The workflow breaking at the first `make patch`

Setup done. Ruff passes clean. Pyright passes clean. Pre-commit stops me if I forget something. I run make patch for the first "real" release .. and:

make[1]: bump-my-version: No such file or directory

The Makefile was calling bump-my-version directly, and the project's dev-deps were in tests/requirements-test.txt, not in pyproject.toml. So whoever cloned the repo had to know to do a pip install -r tests/requirements-test.txt on top of uv sync, and the release workflow assumed the venv was activated. Too much implicit knowledge, too much hassle.

I'm so used to using uv run that I don't run source .venv/bin/activate anymore, so I tripped over something that "the old-fashioned way" would never have happened.

What did it take to truly hand the environment over to uv ? Well, all I needed was to add every dependency in pyproject.toml with:

uv add --dev -r tests/requirements-test.txt

A single command. uv reads the requirements file, writes everything in [dependency-groups].dev of pyproject.toml (the standard introduced by PEP 735 for dev-deps), updates uv.lock, and installs. The tests/requirements-test.txt file becomes redundant: one less file to handle.

And then in the Makefile I added uv run in front of every Python command:

release:
    uv run bump-my-version bump $(PART)
    $(MAKE) changelog
    git tag -f v$$(uv run python -c "from simple_sample import __version__; print(__version__)")
    git push && git push --tags --force

Now make patch works even from a fresh shell, no activation needed. The venv is no longer tribal knowledge, it's implicit in every command.

Seven sections in `pyproject.toml`, one per tool

pyproject.toml was born for packaging, and from there it picked up the config sections of the project's tools: seven in total.

ruff starts from select = ["ALL"]: I enable every available rule and use ignore for the ones I find too much. Philosophy "everything by default, exclude by name": as ruff adds new rules, I get them automatically. And the "ALL" bundle isn't just style + lint: it includes naming (PEP 8), docstring (PEP 257), type annotations (PEP 484, with flake8-annotations), cyclomatic complexity (mccabe), basic security (bandit-base), import order (isort). Ruff isn't "just" a formatter + linter, it's the umbrella under which black + isort + flake8 + parts of pylint, pydocstyle and bandit live.

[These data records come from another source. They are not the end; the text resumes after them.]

/-- The access classes of Table 16.1. -/
inductive FldClass where
  | rw | ro | w1c | rwt | rwv | epoch
  deriving DecidableEq, Repr

/-- One field of a register table. -/
structure RegField where
  hi : Nat
  lo : Nat
  cls : FldClass
  rst : Nat
  /-- The table says "cleared on read" (R449). -/
  clr : Bool
  /-- The table gives the reset value as "from mould" (R523). -/
  mould : Bool
  deriving DecidableEq, Repr

/-- One register table: `count` instances from `base`, `stride` bytes apart. -/
structure RegDef where
  hub : Bool
  chan : Bool
  base : Nat
  stride : Nat
  count : Nat
  cls : FldClass
  fields : List RegField
  deriving DecidableEq, Repr

/-- A field of one register instance: the register's offset and its bits. -/
structure Fld where
  off : Nat
  hi : Nat
  lo : Nat
  deriving DecidableEq, Repr

/-- The register tables, part 1. -/
def regTable0 : List RegDef := [
  -- GAF_LEASE
  ⟨true, false, 0x200, 0, 1, .rwv,
    [⟨31, 0, .ro, 0, false, false⟩]⟩,
  -- GAF_LEASE_STATUS
  ⟨true, false, 0x204, 0, 1, .ro,
    [⟨0, 0, .ro, 0, false, false⟩,
     ⟨1, 1, .ro, 0, false, false⟩,
     ⟨2, 2, .ro, 0, false, false⟩,
     ⟨3, 3, .ro, 0, false, false⟩,
     ⟨7, 4, .ro, 0, false, false⟩,
     ⟨15, 8, .ro, 255, false, false⟩]⟩,
  -- GAF_SPLIT
  ⟨true, false, 0x208, 0, 1, .w1c,
    [⟨0, 0, .w1c, 0, false, false⟩,
     ⟨1, 1, .w1c, 0, false, false⟩,
     ⟨5, 2, .ro, 0, false, false⟩,
     ⟨15, 8, .ro, 0, false, false⟩]⟩,
  -- HUB_CH_FUSE
  ⟨true, false, 0x10, 0, 1, .ro,
    [⟨7, 0, .ro, 255, false, false⟩,
     ⟨11, 8, .ro, 8, false, false⟩,
     ⟨15, 12, .ro, 0, false, false⟩,
     ⟨19, 16, .ro, 1, false, false⟩]⟩,
  -- HUB_CH_LIVE
  ⟨true, false, 0x14, 0, 1, .ro,
    [⟨7, 0, .ro, 255, false, false⟩,
     ⟨15, 8, .ro, 0, false, false⟩,
     ⟨23, 16, .ro, 255, false, false⟩]⟩,
  -- CH_SEM
  ⟨false, true, 0x2000, 4, 256, .rw,
    [⟨15, 0, .rw, 0, false, false⟩,
     ⟨20, 16, .ro, 16, false, false⟩,
     ⟨21, 21, .ro, 0, false, false⟩]⟩,
  -- CH_SEM_INIT
  ⟨false, true, 0x2400, 4, 256, .ro,
    [⟨15, 0, .ro, 0, false, false⟩]⟩,
  -- CH_SEM_WAITLIM
  ⟨false, true, 0x300, 0, 1, .rw,
    [⟨19, 0, .rw, 0, false, false⟩]⟩,
  -- CH_QSTAT
  ⟨false, true, 0x400, 4, 11, .ro,
    [⟨6, 0, .ro, 0, false, false⟩,
     ⟨7, 7, .ro, 0, false, false⟩,
     ⟨11, 8, .ro, 0, false, false⟩,
     ⟨19, 12, .ro, 0, true, false⟩]⟩,
  -- CH_JC_STATUS
  ⟨false, true, 0x1000, 64, 16, .ro,
    [⟨3, 0, .ro, 0, false, false⟩,
     ⟨11, 4, .ro, 0, false, false⟩,
     ⟨23, 16, .ro, 0, false, false⟩]⟩,
  -- CH_JC_FAULT
  ⟨false, true, 0x1004, 64, 16, .ro,
    [⟨15, 0, .ro, 0, false, false⟩,
     ⟨19, 16, .ro, 0, false, false⟩,
     ⟨25, 20, .ro, 0, false, false⟩]⟩,
  -- CH_JC_CQ_LO
  ⟨false, true, 0x1008, 64, 16, .rw,
    [⟨31, 12, .rw, 0, false, false⟩]⟩]

/-- The register tables, part 2. -/
def regTable1 : List RegDef := [
  -- CH_JC_CQ_HI
  ⟨false, true, 0x100C, 64, 16, .rw,
    [⟨23, 0, .rw, 0, false, false⟩,
     ⟨27, 24, .rw, 0, false, false⟩,
     ⟨31, 31, .rw, 0, false, false⟩]⟩,
  -- CH_JC_CQ_PTR
  ⟨false, true, 0x1010, 64, 16, .rw,
    [⟨15, 0, .ro, 0, false, false⟩,
     ⟨31, 16, .rw, 0, false, false⟩]⟩,
  -- HUB_TICK_CFG
  ⟨true, false, 0x100, 0, 1, .rwt,
    [⟨23, 0, .rwt, 100000, false, false⟩,
     ⟨25, 24, .rwt, 0, false, false⟩,
     ⟨26, 26, .ro, 0, false, true⟩]⟩,
  -- HUB_TICK_STAT
  ⟨true, false, 0x104, 0, 1, .ro,
    [⟨1, 0, .ro, 0, false, false⟩,
     ⟨2, 2, .ro, 0, false, false⟩,
     ⟨3, 3, .ro, 0, false, false⟩,
     ⟨4, 4, .ro, 0, false, false⟩,
     ⟨15, 8, .ro, 0, true, false⟩,
     ⟨23, 16, .ro, 0, true, false⟩]⟩,
  -- HUB_TICK_NUM_LO
  ⟨true, false, 0x108, 0, 1, .ro,
    [⟨31, 0, .ro, 0, false, false⟩]⟩,
  -- HUB_TICK_NUM_HI
  ⟨true, false, 0x10C, 0, 1, .ro,
    [⟨31, 0, .ro, 0, false, false⟩]⟩,
  -- CH_TICK_SEM
  ⟨false, true, 0x504, 0, 1, .rw,
    [⟨7, 0, .rw, 0, false, false⟩,
     ⟨15, 8, .rw, 1, false, false⟩,
     ⟨16, 16, .rw, 0, false, false⟩]⟩,
  -- CH_SQ_BASE_LO
  ⟨false, true, 0x800, 16, 8, .rw,
    [⟨31, 12, .rw, 0, false, false⟩]⟩,
  -- CH_SQ_BASE_HI
  ⟨false, true, 0x804, 16, 8, .rw,
    [⟨23, 0, .rw, 0, false, false⟩,
     ⟨27, 24, .rw, 0, false, false⟩,
     ⟨31, 31, .rw, 0, false, false⟩]⟩,
  -- CH_SQ_PTR
  ⟨false, true, 0x808, 16, 8, .rw,
    [⟨15, 0, .ro, 0, false, false⟩,
     ⟨31, 16, .rw, 0, false, false⟩]⟩,
  -- CH_SQ_JPTR
  ⟨false, true, 0x80C, 16, 8, .rw,
    [⟨15, 0, .ro, 0, false, false⟩,
     ⟨31, 16, .rw, 0, false, false⟩]⟩,
  -- CH_SCHED
  ⟨false, true, 0x500, 0, 1, .rwt,
    [⟨7, 0, .epoch, 0, false, false⟩,
     ⟨15, 8, .rwt, 5, false, false⟩,
     ⟨19, 16, .rwt, 4, false, false⟩,
     ⟨23, 20, .rwt, 4, false, false⟩]⟩]

/-- The register tables, part 3. -/
def regTable2 : List RegDef := [
  -- CH_JC_SCHED
  ⟨false, true, 0x1014, 64, 16, .ro,
    [⟨0, 0, .ro, 0, false, false⟩,
     ⟨1, 1, .ro, 0, false, false⟩,
     ⟨2, 2, .ro, 0, false, false⟩,
     ⟨3, 3, .ro, 0, false, false⟩,
     ⟨19, 4, .ro, 0, false, false⟩,
     ⟨27, 20, .ro, 0, false, false⟩]⟩,
  -- CH_JOB_KILL
  ⟨false, true, 0x508, 0, 1, .rw,
    [⟨3, 0, .rw, 0, false, false⟩,
     ⟨31, 31, .rw, 0, false, false⟩]⟩,
  -- CH_CLIENT_SUB
  ⟨false, true, 0x4000, 16, 256, .ro,
    [⟨31, 0, .ro, 0, false, false⟩]⟩,
  -- CH_CLIENT_DONE
  ⟨false, true, 0x4004, 16, 256, .ro,
    [⟨31, 0, .ro, 0, false, false⟩]⟩,
  -- CH_CLIENT_PRE
  ⟨false, true, 0x4008, 16, 256, .ro,
    [⟨31, 0, .ro, 0, false, false⟩]⟩,
  -- CH_CLIENT_KILL
  ⟨false, true, 0x400C, 16, 256, .ro,
    [⟨31, 0, .ro, 0, false, false⟩]⟩,
  -- CH_ARB_CFG
  ⟨false, true, 0x600, 8, 4, .rw,
    [⟨7, 0, .rw, 0, false, false⟩,
     ⟨15, 8, .rw, 0, false, false⟩,
     ⟨25, 16, .rw, 0, false, false⟩]⟩,
  -- CH_ARB_STAT
  ⟨false, true, 0x604, 8, 4, .ro,
    [⟨7, 0, .ro, 0, true, false⟩,
     ⟨15, 8, .ro, 0, true, false⟩,
     ⟨23, 16, .ro, 0, true, false⟩]⟩,
  -- CH_ARWS_OWN
  ⟨false, true, 0x5000, 4, 128, .rw,
    [⟨4, 0, .rw, 16, false, false⟩,
     ⟨12, 8, .rw, 16, false, false⟩,
     ⟨20, 16, .rw, 16, false, false⟩,
     ⟨28, 24, .rw, 16, false, false⟩]⟩,
  -- CH_ARWS_STAT
  ⟨false, true, 0x5200, 0, 1, .ro,
    [⟨9, 0, .ro, 0, false, false⟩,
     ⟨19, 10, .ro, 512, false, false⟩,
     ⟨27, 20, .ro, 0, true, false⟩]⟩,
  -- CH_MX_XSPAN
  ⟨false, true, 0x708, 0, 1, .ro,
    [⟨31, 0, .ro, 0, true, false⟩]⟩,
  -- CH_MX_STAT
  ⟨false, true, 0x700, 0, 1, .ro,
    [⟨0, 0, .ro, 0, false, false⟩,
     ⟨1, 1, .ro, 0, false, false⟩,
     ⟨3, 2, .ro, 0, false, false⟩,
     ⟨7, 4, .ro, 0, false, false⟩,
     ⟨23, 8, .ro, 0, false, false⟩,
     ⟨24, 24, .ro, 0, false, false⟩]⟩]

/-- The register tables, part 4. -/
def regTable3 : List RegDef := [
  -- CH_MX_ACT
  ⟨false, true, 0x704, 0, 1, .ro,
    [⟨31, 0, .ro, 0, false, false⟩]⟩,
  -- CH_MX_RESIDUE
  ⟨false, true, 0x70C, 0, 1, .ro,
    [⟨3, 0, .ro, 0, false, false⟩,
     ⟨8, 4, .ro, 0, false, false⟩,
     ⟨9, 9, .ro, 0, false, false⟩,
     ⟨23, 16, .ro, 0, true, false⟩,
     ⟨31, 24, .ro, 0, true, false⟩]⟩,
  -- CH_FMT_STAT
  ⟨false, true, 0x900, 0, 1, .ro,
    [⟨15, 0, .ro, 0, true, false⟩,
     ⟨31, 16, .ro, 0, true, false⟩]⟩,
  -- CH_EP_STAT
  ⟨false, true, 0xA00, 0, 1, .ro,
    [⟨0, 0, .ro, 0, false, false⟩,
     ⟨4, 1, .ro, 0, false, false⟩,
     ⟨5, 5, .ro, 0, false, false⟩]⟩,
  -- CH_EP_DRAINCYC
  ⟨false, true, 0xA04, 0, 1, .ro,
    [⟨31, 0, .ro, 0, false, false⟩]⟩,
  -- CH_EP_ENTCYC
  ⟨false, true, 0xA08, 0, 1, .ro,
    [⟨31, 0, .ro, 0, false, false⟩]⟩,
  -- CH_EP_NOCAND
  ⟨false, true, 0xA0C, 0, 1, .ro,
    [⟨15, 0, .ro, 0, true, false⟩]⟩,
  -- FT_CTL
  ⟨false, true, 0x6000, 0, 1, .rw,
    [⟨0, 0, .rw, 0, false, false⟩,
     ⟨1, 1, .ro, 0, false, false⟩]⟩,
  -- FT_CFGBLK_LO
  ⟨false, true, 0x6004, 0, 1, .rw,
    [⟨31, 6, .rw, 0, false, false⟩]⟩,
  -- FT_CFGBLK_HI
  ⟨false, true, 0x6008, 0, 1, .rw,
    [⟨23, 0, .rw, 0, false, false⟩]⟩,
  -- FT_HOST_RELEASE
  ⟨false, true, 0x600C, 0, 1, .rw,
    [⟨31, 0, .rw, 0, false, false⟩]⟩,
  -- FT_CULLET
  ⟨false, true, 0x6010, 0, 1, .ro,
    [⟨28, 0, .ro, 0, false, false⟩]⟩]

/-- The register tables, part 5. -/
def regTable4 : List RegDef := [
  -- FT_QUAR
  ⟨false, true, 0x6014, 0, 1, .ro,
    [⟨28, 0, .ro, 0, false, false⟩]⟩,
  -- FT_CULLET_LOW
  ⟨false, true, 0x6018, 0, 1, .rw,
    [⟨28, 0, .rw, 0, false, false⟩]⟩,
  -- FT_OCC
  ⟨false, true, 0x601C, 0, 1, .ro,
    [⟨16, 0, .ro, 0, false, false⟩]⟩,
  -- FT_RECLAIM
  ⟨false, true, 0x6020, 0, 1, .ro,
    [⟨23, 0, .ro, 0, false, false⟩]⟩,
  -- FT_PFX_STAT
  ⟨false, true, 0x6024, 0, 1, .ro,
    [⟨11, 0, .ro, 0, true, false⟩,
     ⟨15, 12, .ro, 0, true, false⟩,
     ⟨23, 16, .ro, 0, true, false⟩,
     ⟨31, 24, .ro, 0, true, false⟩]⟩,
  -- FT_PINKEEP
  ⟨false, true, 0x6028, 0, 1, .ro,
    [⟨15, 0, .ro, 0, true, false⟩]⟩,
  -- FT_JC_RANGE
  ⟨false, true, 0x6100, 4, 16, .rw,
    [⟨15, 0, .rw, 0, false, false⟩,
     ⟨31, 16, .rw, 4095, false, false⟩]⟩,
  -- CH_AT_STAT
  ⟨false, true, 0x710, 0, 1, .ro,
    [⟨7, 0, .ro, 0, true, false⟩,
     ⟨15, 8, .ro, 0, true, false⟩,
     ⟨23, 16, .ro, 0, true, false⟩]⟩,
  -- CH_AT_SHARED
  ⟨false, true, 0x714, 0, 1, .ro,
    [⟨31, 0, .ro, 0, false, false⟩]⟩,
  -- CH_RC_CTL
  ⟨false, true, 0x6800, 0, 1, .rw,
    [⟨0, 0, .rw, 0, false, false⟩,
     ⟨1, 1, .ro, 0, false, false⟩]⟩,
  -- CH_RC_TABLE_LO
  ⟨false, true, 0x6804, 0, 1, .rw,
    [⟨31, 12, .rw, 0, false, false⟩]⟩,
  -- CH_RC_TABLE_HI
  ⟨false, true, 0x6808, 0, 1, .rw,
    [⟨23, 0, .rw, 0, false, false⟩]⟩]

/-- The register tables, part 6. -/
def regTable5 : List RegDef := [
  -- CH_RC_SWAP
  ⟨false, true, 0x680C, 0, 1, .rw,
    [⟨31, 0, .rw, 0, false, false⟩]⟩,
  -- CH_RC_SWAP_ST
  ⟨false, true, 0x6810, 0, 1, .ro,
    [⟨1, 0, .ro, 0, false, false⟩]⟩,
  -- CH_RC_SWAP_DST_LO
  ⟨false, true, 0x6814, 0, 1, .rw,
    [⟨31, 6, .rw, 0, false, false⟩]⟩,
  -- CH_RC_SWAP_DST_HI
  ⟨false, true, 0x6818, 0, 1, .rw,
    [⟨23, 0, .rw, 0, false, false⟩]⟩,
  -- CH_RC_STAT
  ⟨false, true, 0x681C, 0, 1, .ro,
    [⟨14, 0, .ro, 0, false, false⟩,
     ⟨23, 16, .ro, 0, true, false⟩,
     ⟨31, 24, .ro, 0, true, false⟩]⟩,
  -- MEM_MMU
  ⟨false, true, 0x7000, 0, 1, .rw,
    [⟨24, 0, .rw, 0, false, false⟩,
     ⟨28, 28, .rw, 0, false, false⟩,
     ⟨29, 29, .ro, 0, false, false⟩,
     ⟨31, 31, .rw, 0, false, false⟩]⟩,
  -- MEM_TC_CFG
  ⟨false, true, 0x7010, 0, 1, .epoch,
    [⟨15, 0, .epoch, 0, false, false⟩,
     ⟨28, 16, .epoch, 0, false, false⟩]⟩,
  -- MEM_TC_CTL
  ⟨false, true, 0x7014, 0, 1, .rw,
    [⟨0, 0, .rw, 0, false, false⟩,
     ⟨23, 2, .ro, 0, false, false⟩,
     ⟨31, 24, .ro, 0, true, false⟩]⟩,
  -- MEM_REG_CFG
  ⟨false, true, 0x7100, 8, 18, .rwv,
    [⟨15, 0, .rwv, 0, false, true⟩,
     ⟨30, 16, .rwv, 0, false, true⟩,
     ⟨31, 31, .rwv, 0, false, true⟩]⟩,
  -- MEM_REG_TOK
  ⟨false, true, 0x7104, 8, 18, .ro,
    [⟨15, 0, .ro, 0, false, false⟩,
     ⟨31, 16, .ro, 0, true, false⟩]⟩,
  -- MEM_SW_CFG
  ⟨false, true, 0x7400, 8, 4, .rw,
    [⟨22, 0, .rw, 0, false, false⟩,
     ⟨29, 23, .rw, 0, false, false⟩,
     ⟨30, 30, .rw, 0, false, false⟩,
     ⟨31, 31, .rw, 0, false, false⟩]⟩,
  -- MEM_SW_STAT
  ⟨false, true, 0x7404, 8, 4, .ro,
    [⟨6, 0, .ro, 0, false, false⟩,
     ⟨7, 7, .ro, 0, false, false⟩,
     ⟨15, 8, .ro, 0, true, false⟩,
     ⟨23, 16, .ro, 0, true, false⟩,
     ⟨31, 24, .ro, 0, true, false⟩]⟩]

pyright in typeCheckingMode = "strict": the default basic lets a lot slide, strict requires complete type hints and explicit returns. It's the mode that surfaces those errors the type checker tour had revealed (and that mypy / pyrefly / ty in default config would have missed).

pytest: minimal config, asyncio_mode = "auto" and testpaths = ["tests"]. The rest lives in the tests themselves.

[dependency-groups].dev: the list of dev-deps with version constraints (PEP 735). uv reads this section for uv sync --group dev.

packaging ([build-system], [project], [tool.setuptools]), bumpversion, git-cliff: handle the release pipeline (metadata + runtime dependencies + wheel and sdist build + versioning + CHANGELOG from conventional commits). A different topic from code quality, but necessary for the modernization and automation goal.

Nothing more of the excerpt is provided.